Specifically, consider a 0-dimensional QFT with fermionic and bosonic variables, defined by the action $$S=S_0 - S_1\psi_1\psi_2 \tag{9.25}$$ with $$S_0(x)=\frac{1}{2}[h'(x)]^2\quad\text{and}\quad S_1=h''(x).\tag{9.28}$$ The partition function is $$Z=\int dxd\psi_1d\psi_2 e^{-S}.\tag{9.26}$$ This action has odd symmetries: $$V_1=\psi_1 \frac{\partial}{\partial x} - h'(x) \frac{\partial}{\partial \psi_2} \quad\text{and}\quad V_2 = \psi_2 \frac{\partial}{\partial x} + h'(x) \frac{\partial}{\partial \psi_1}.\tag{9.30'}$$ This leads to the infinitesimal transformations $$\delta x=\epsilon^1 \psi_1 + \epsilon^2 \psi_2$$ $$\delta \psi_1 = \epsilon^2 h'\tag{9.30}$$ $$\delta \psi_2 = -\epsilon^1 h'.$$ Then, by exploiting these symmetries, they claim that $Z=0$ if $h'$ is everywhere nonzero.

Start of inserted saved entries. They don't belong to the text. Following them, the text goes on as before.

-- ==== Sys2Proof/Laws/Encoding.lean ====
section
/-! SUPPORT. The laws of the byte order and of the decoders' parts: halves and their bytes, runs of data items, pixel streams,
descriptors. -/

namespace Sys2Proof.Machine

/-- The two bytes of a 16-bit value put together from two bytes (R42, R64). -/
theorem half_of_bytes (a b : Byte) : hi8 (be16 a b) = a ∧ lo8 (be16 a b) = b := by
  have h : ∀ j, (be16 a b).getLsbD j = if j < 8 then b.getLsbD j else a.getLsbD (j - 8) :=
    fun j => BitVec.getLsbD_append
  constructor <;> apply BitVec.eq_of_getLsbD_eq <;> intro j hj
  · simp only [hi8, BitVec.getLsbD_extractLsb', h]
    have : ¬8 + j < 8 := by omega
    simp [hj, this]
  · simp only [lo8, BitVec.getLsbD_extractLsb', h, Nat.zero_add]
    simp [hj]

/-- Data items are taken back as the bytes they carry (R60). -/
theorem takeData_dataItems (bs : List Byte) (rest : List Item) :
    takeData bs.length (dataItems bs ++ rest) = some (bs, rest) := by
  induction bs with
  | nil => rfl
  | cons b bs ih =>
    simp only [dataItems] at ih
    simp [dataItems, takeData, ih]

/-- What `takeData` takes is data items. -/
theorem takeData_some {n : Nat} {items rest : List Item} {bs : List Byte} (h : takeData n items = some (bs, rest)) :
    items = dataItems bs ++ rest ∧ bs.length = n := by
  induction n generalizing items bs rest with
  | zero =>
    simp only [takeData, Option.some.injEq, Prod.mk.injEq] at h
    obtain ⟨rfl, rfl⟩ := h
    exact ⟨rfl, rfl⟩
  | succ n ih =>
    cases items with
    | nil => simp [takeData] at h
    | cons it items =>
      simp only [takeData] at h
      split at h
      · rename_i hdc
        cases ht : takeData n items with
        | none =>
          rw [ht] at h
          simp at h
        | some p =>
          rw [ht] at h
          simp only [Option.map_some, Option.some.injEq, Prod.mk.injEq] at h
          obtain ⟨rfl, rfl⟩ := h
          obtain ⟨h1, h2⟩ := ih ht
          refine ⟨?_, by simp [h2]⟩
          conv_lhs => rw [h1]
          rcases it with ⟨d, b⟩
          simp only at hdc
          subst hdc
          rfl
      · simp at h

/-- A pixel stream is read back (R65). -/
theorem takePixels_dataItems (cs : List Half) {n : Nat} (h : cs.length ≤ n) :
    takePixels n (dataItems (pixelBytes cs)) = (cs, []) := by
  induction cs generalizing n with
  | nil => simp [pixelBytes, dataItems, takePixels]
  | cons c cs ih =>
    have hn : n ≠ 0 := by simp at h; omega
    have := ih (n := n - 1) (by simp at h; omega)
    simp only [dataItems] at this
    simp [pixelBytes, bytes16, dataItems] at this ⊢
    simp [takePixels, hn, this, be16_bytes]

/-- What `takePixels` takes is a pixel stream. -/
theorem takePixels_eq (n : Nat) (items : List Item) :
    items = dataItems (pixelBytes (takePixels n items).1) ++ (takePixels n items).2 := by
  induction n, items using takePixels.induct with
  | case1 n h l rest hc ih =>
    simp only [takePixels]
    rw [if_pos hc]
    rcases h with ⟨hd, hb⟩
    rcases l with ⟨ld, lb⟩
    obtain ⟨-, h1, h2⟩ := hc
    simp only at h1 h2
    subst h1
    subst h2
    conv_lhs => rw [ih]
    simp [pixelBytes, bytes16, half_of_bytes, dataItems]
  | case2 n h l rest hc =>
    simp only [takePixels]
    rw [if_neg hc]
    rfl
  | case3 n it => rfl
  | case4 n => rfl

/-- A code that is a command is that command's code (R62). -/
theorem WireCmd.ofCode_some {b : Byte} {c : WireCmd} (h : WireCmd.ofCode b = some c) : b = c.code := by
  unfold WireCmd.ofCode at h
  split at h
  · cases h; assumption
  split at h
  · cases h; assumption
  split at h
  · cases h; assumption
  split at h
  · cases h; assumption
  split at h
  · cases h; assumption
  split at h
  · cases h; assumption
  split at h
  · cases h; assumption
  simp at h

/-- A command item and as many data items as its code fixes. -/
theorem decodeWire_wireCode (c : WireCmd) (bs : List Byte) (rest : List Item) (h : bs.length = c.payload) :
    decodeWire (wireCode c bs ++ rest) = decodePayload c bs rest := by
  simp only [wireCode, List.cons_append, decodeWire, Bool.false_eq_true, if_false, WireCmd.ofCode_code]
  rw [← h, takeData_dataItems]

/-- A descriptor is read field by field (R69). -/
theorem decodeHost_descriptorOf (op : Byte) (a b c d e : Half) :
    decodeHost (descriptorOf op a b c d e) = decodeFields op a b c d e := by
  simp [descriptorOf, decodeHost, be16_bytes]

theorem whenUnused_some {u : List Half} {i j : Instr} (h : whenUnused u i = .ok j) : j = i ∧ ∀ v ∈ u, v = 0 := by
  unfold whenUnused at h
  split at h
  · rename_i hu
    exact ⟨(Except.ok.inj h).symm, fun v hv => by simpa using List.all_eq_true.mp hu v hv⟩
  · simp at h

end Sys2Proof.Machine
end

This is where my confusion arises.

  1. Is it "legal" to use $$\epsilon^1=\epsilon^2=-\psi_1/h'\tag{1}$$ to change one of the fermionic variables to zero? I thought the $\epsilon$'s had to be infinitesimal for the transformation to be a symmetry and leave the action invariant.

  2. How does this "motivate" the change of variables in equation (9.32) below? $$\hat{x} := x-\frac{\psi_1 \psi_2}{h'}$$ $$\hat{\psi}_1:=\alpha(x) \psi_1\tag{9.32}$$ $$\hat{\psi}_2 := \psi_1 + \psi_2.$$

  3. How did they come up with (9.33) and (9.34)? Equation (9.33) states that $$S(x, \psi_1, \psi_2) = S(\hat{x},0,\hat{\psi}_2)\tag{9.33}$$ presumably because of the symmetry. But what does $S(\hat{x},0,\hat{\psi}_2)$ actually look like? Equation (9.34) is the transformation of the measure from the above change of variables; $$dxd\psi_1d\psi_2 = \left(\alpha(\hat{x}) - \frac{h''(\hat{x})}{(h'(\hat{x}))^2}\hat{\psi}_1 \hat{\psi}_2\right) d\hat{x} d\hat{\psi}_1 d\hat{\psi}_2 .\tag{9.34}$$ I'm not quite sure where this came from.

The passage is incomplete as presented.